We define equation for error: \begin{equation}\label{eq:fitgood} \chi^2 = \sum _{\text{i=0}}^\text{N} \frac{1}{\sigma_\text{i}^2}( I_\text{i}-I_\text{D}(\theta_\text{i}, \textbf{S}) )^2 \end{equation}

where: $I_\text{i}$ is measured signal and $I_\text{D}$ predicted signal. $\sigma_\text{i}^2$ is variance of measured signal. It is calculated from repeated measurements.

Model is defined as: \begin{equation}\label{eq:enacbafurr} I_\text{D}(\theta_\text{i}, \textbf{S}) = \frac{1}{2}( S_0 - S_1 \,\text{cos}^22\theta_i - S_2 \, \text{sin}2\theta_i \text{cos}2\theta_i + S_3 \, \text{sin}2\theta_i ) \end{equation}

Covariance $\textbf{C}$ of parameters $\textbf{S}$ is than calculated as: \begin{equation}\label{eq:curvaturmtx} \alpha_\text{k,l} = \frac{1}{2} \bigg( \frac{\partial \chi^2}{\partial S_\text{k} \partial S_\text{l}} \bigg)_\textbf{S} \end{equation} \begin{equation}\label{eq:covariance} \textbf{C} = \alpha^{-1} \end{equation}

I would like to know if there are limitations of using this procedure. I would be really pleased if someone can redirect me to some literature where this procedure is described. I would like to know why this is true and not just blindly follow the recipe.
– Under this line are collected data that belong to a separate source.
@[simp] theorem setPair_now (s : State) (p : Fin 4) (f : Pair → Pair) : (setPair s p f).now = s.now := rfl
@[simp] theorem setPair_free (s : State) (p : Fin 4) (f : Pair → Pair) : (setPair s p f).free = s.free := rfl
@[simp] theorem setPair_uid (s : State) (p : Fin 4) (f : Pair → Pair) : (setPair s p f).uid = s.uid := rfl
@[simp] theorem setPair_otp (s : State) (p : Fin 4) (f : Pair → Pair) : (setPair s p f).otp = s.otp := rfl
@[simp] theorem setPair_regs (s : State) (p : Fin 4) (f : Pair → Pair) : (setPair s p f).regs = s.regs := rfl
@[simp] theorem setPair_latHost (s : State) (p : Fin 4) (f : Pair → Pair) : (setPair s p f).latHost = s.latHost := rfl
@[simp] theorem setPair_latMon (s : State) (p : Fin 4) (f : Pair → Pair) : (setPair s p f).latMon = s.latMon := rfl
@[simp] theorem setPair_latFar (s : State) (p : Fin 4) (f : Pair → Pair) : (setPair s p f).latFar = s.latFar := rfl
@[simp] theorem setPair_tables (s : State) (p : Fin 4) (f : Pair → Pair) : (setPair s p f).tables = s.tables := rfl
@[simp] theorem setPair_boot (s : State) (p : Fin 4) (f : Pair → Pair) : (setPair s p f).boot = s.boot := rfl
@[simp] theorem setPair_tap (s : State) (p : Fin 4) (f : Pair → Pair) : (setPair s p f).tap = s.tap := rfl
@[simp] theorem setPair_bcells (s : State) (p : Fin 4) (f : Pair → Pair) : (setPair s p f).bcells = s.bcells := rfl
@[simp] theorem setPair_lanes (s : State) (p : Fin 4) (f : Pair → Pair) : (setPair s p f).lanes = s.lanes := rfl
@[simp] theorem setPair_inaug (s : State) (p : Fin 4) (f : Pair → Pair) : (setPair s p f).inaug = s.inaug := rfl
@[simp] theorem setPair_etb (s : State) (p : Fin 4) (f : Pair → Pair) : (setPair s p f).etb = s.etb := rfl
@[simp] theorem setPair_tb (s : State) (p : Fin 4) (f : Pair → Pair) : (setPair s p f).tb = s.tb := rfl
@[simp] theorem setPair_sch (s : State) (p : Fin 4) (f : Pair → Pair) : (setPair s p f).sch = s.sch := rfl
@[simp] theorem setPair_sw (s : State) (p : Fin 4) (f : Pair → Pair) : (setPair s p f).sw = s.sw := rfl
@[simp] theorem setPair_sg (s : State) (p : Fin 4) (f : Pair → Pair) : (setPair s p f).sg = s.sg := rfl
@[simp] theorem setPair_can (s : State) (p : Fin 4) (f : Pair → Pair) : (setPair s p f).can = s.can := rfl
@[simp] theorem setPair_lamp (s : State) (p : Fin 4) (f : Pair → Pair) : (setPair s p f).lamp = s.lamp := rfl
@[simp] theorem setPair_hb (s : State) (p : Fin 4) (f : Pair → Pair) : (setPair s p f).hb = s.hb := rfl
@[simp] theorem setPair_mon (s : State) (p : Fin 4) (f : Pair → Pair) : (setPair s p f).mon = s.mon := rfl
@[simp] theorem setPair_pilot (s : State) (p : Fin 4) (f : Pair → Pair) : (setPair s p f).pilot = s.pilot := rfl
@[simp] theorem setPair_snuf (s : State) (p : Fin 4) (f : Pair → Pair) : (setPair s p f).snuf = s.snuf := rfl
@[simp] theorem setPair_flt (s : State) (p : Fin 4) (f : Pair → Pair) : (setPair s p f).flt = s.flt := rfl
@[simp] theorem setPair_pol (s : State) (p : Fin 4) (f : Pair → Pair) : (setPair s p f).pol = s.pol := rfl
@[simp] theorem setPair_mram (s : State) (p : Fin 4) (f : Pair → Pair) : (setPair s p f).mram = s.mram := rfl
@[simp] theorem setPair_log (s : State) (p : Fin 4) (f : Pair → Pair) : (setPair s p f).log = s.log := rfl
@[simp] theorem setPair_pins (s : State) (p : Fin 4) (f : Pair → Pair) : (setPair s p f).pins = s.pins := rfl
@[simp] theorem setPair_out (s : State) (p : Fin 4) (f : Pair → Pair) : (setPair s p f).out = s.out := rfl
@[simp] theorem setPair_pending (s : State) (p : Fin 4) (f : Pair → Pair) : (setPair s p f).pending = s.pending := rfl

@[simp] theorem setChan_now (s : State) (c : Fin 8) (f : Chan → Chan) : (setChan s c f).now = s.now := rfl
@[simp] theorem setChan_free (s : State) (c : Fin 8) (f : Chan → Chan) : (setChan s c f).free = s.free := rfl
@[simp] theorem setChan_uid (s : State) (c : Fin 8) (f : Chan → Chan) : (setChan s c f).uid = s.uid := rfl
@[simp] theorem setChan_otp (s : State) (c : Fin 8) (f : Chan → Chan) : (setChan s c f).otp = s.otp := rfl
@[simp] theorem setChan_regs (s : State) (c : Fin 8) (f : Chan → Chan) : (setChan s c f).regs = s.regs := rfl
@[simp] theorem setChan_latHost (s : State) (c : Fin 8) (f : Chan → Chan) : (setChan s c f).latHost = s.latHost := rfl
@[simp] theorem setChan_latMon (s : State) (c : Fin 8) (f : Chan → Chan) : (setChan s c f).latMon = s.latMon := rfl
@[simp] theorem setChan_latFar (s : State) (c : Fin 8) (f : Chan → Chan) : (setChan s c f).latFar = s.latFar := rfl
@[simp] theorem setChan_tables (s : State) (c : Fin 8) (f : Chan → Chan) : (setChan s c f).tables = s.tables := rfl
@[simp] theorem setChan_line (s : State) (c : Fin 8) (f : Chan → Chan) : (setChan s c f).line = s.line := rfl
@[simp] theorem setChan_boot (s : State) (c : Fin 8) (f : Chan → Chan) : (setChan s c f).boot = s.boot := rfl
@[simp] theorem setChan_tap (s : State) (c : Fin 8) (f : Chan → Chan) : (setChan s c f).tap = s.tap := rfl
@[simp] theorem setChan_bcells (s : State) (c : Fin 8) (f : Chan → Chan) : (setChan s c f).bcells = s.bcells := rfl
@[simp] theorem setChan_lanes (s : State) (c : Fin 8) (f : Chan → Chan) : (setChan s c f).lanes = s.lanes := rfl
@[simp] theorem setChan_inaug (s : State) (c : Fin 8) (f : Chan → Chan) : (setChan s c f).inaug = s.inaug := rfl
@[simp] theorem setChan_etb (s : State) (c : Fin 8) (f : Chan → Chan) : (setChan s c f).etb = s.etb := rfl
@[simp] theorem setChan_tb (s : State) (c : Fin 8) (f : Chan → Chan) : (setChan s c f).tb = s.tb := rfl
@[simp] theorem setChan_sch (s : State) (c : Fin 8) (f : Chan → Chan) : (setChan s c f).sch = s.sch := rfl
@[simp] theorem setChan_sw (s : State) (c : Fin 8) (f : Chan → Chan) : (setChan s c f).sw = s.sw := rfl
@[simp] theorem setChan_sg (s : State) (c : Fin 8) (f : Chan → Chan) : (setChan s c f).sg = s.sg := rfl
@[simp] theorem setChan_lamp (s : State) (c : Fin 8) (f : Chan → Chan) : (setChan s c f).lamp = s.lamp := rfl
@[simp] theorem setChan_hb (s : State) (c : Fin 8) (f : Chan → Chan) : (setChan s c f).hb = s.hb := rfl
@[simp] theorem setChan_mon (s : State) (c : Fin 8) (f : Chan → Chan) : (setChan s c f).mon = s.mon := rfl
@[simp] theorem setChan_pilot (s : State) (c : Fin 8) (f : Chan → Chan) : (setChan s c f).pilot = s.pilot := rfl
@[simp] theorem setChan_snuf (s : State) (c : Fin 8) (f : Chan → Chan) : (setChan s c f).snuf = s.snuf := rfl
@[simp] theorem setChan_flt (s : State) (c : Fin 8) (f : Chan → Chan) : (setChan s c f).flt = s.flt := rfl
@[simp] theorem setChan_pol (s : State) (c : Fin 8) (f : Chan → Chan) : (setChan s c f).pol = s.pol := rfl
@[simp] theorem setChan_mram (s : State) (c : Fin 8) (f : Chan → Chan) : (setChan s c f).mram = s.mram := rfl
@[simp] theorem setChan_log (s : State) (c : Fin 8) (f : Chan → Chan) : (setChan s c f).log = s.log := rfl
@[simp] theorem setChan_pins (s : State) (c : Fin 8) (f : Chan → Chan) : (setChan s c f).pins = s.pins := rfl
@[simp] theorem setChan_out (s : State) (c : Fin 8) (f : Chan → Chan) : (setChan s c f).out = s.out := rfl
@[simp] theorem setChan_pending (s : State) (c : Fin 8) (f : Chan → Chan) : (setChan s c f).pending = s.pending := rfl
Another thing. I know that from LSE method perspective covariance matrix could be calculated as:

\begin{equation} \text{cov}{\textbf{(S)}} = \sigma^2(\textbf{X}^T\textbf{X})^{-1} \end{equation}

where: \begin{equation} \sigma^2 = \frac{e^Te}{N-n} \end{equation}

but I was unable to calculate it this way. Can someone tell me the approach I should take to modify equations properly in the form of matrices. Thank you in advance!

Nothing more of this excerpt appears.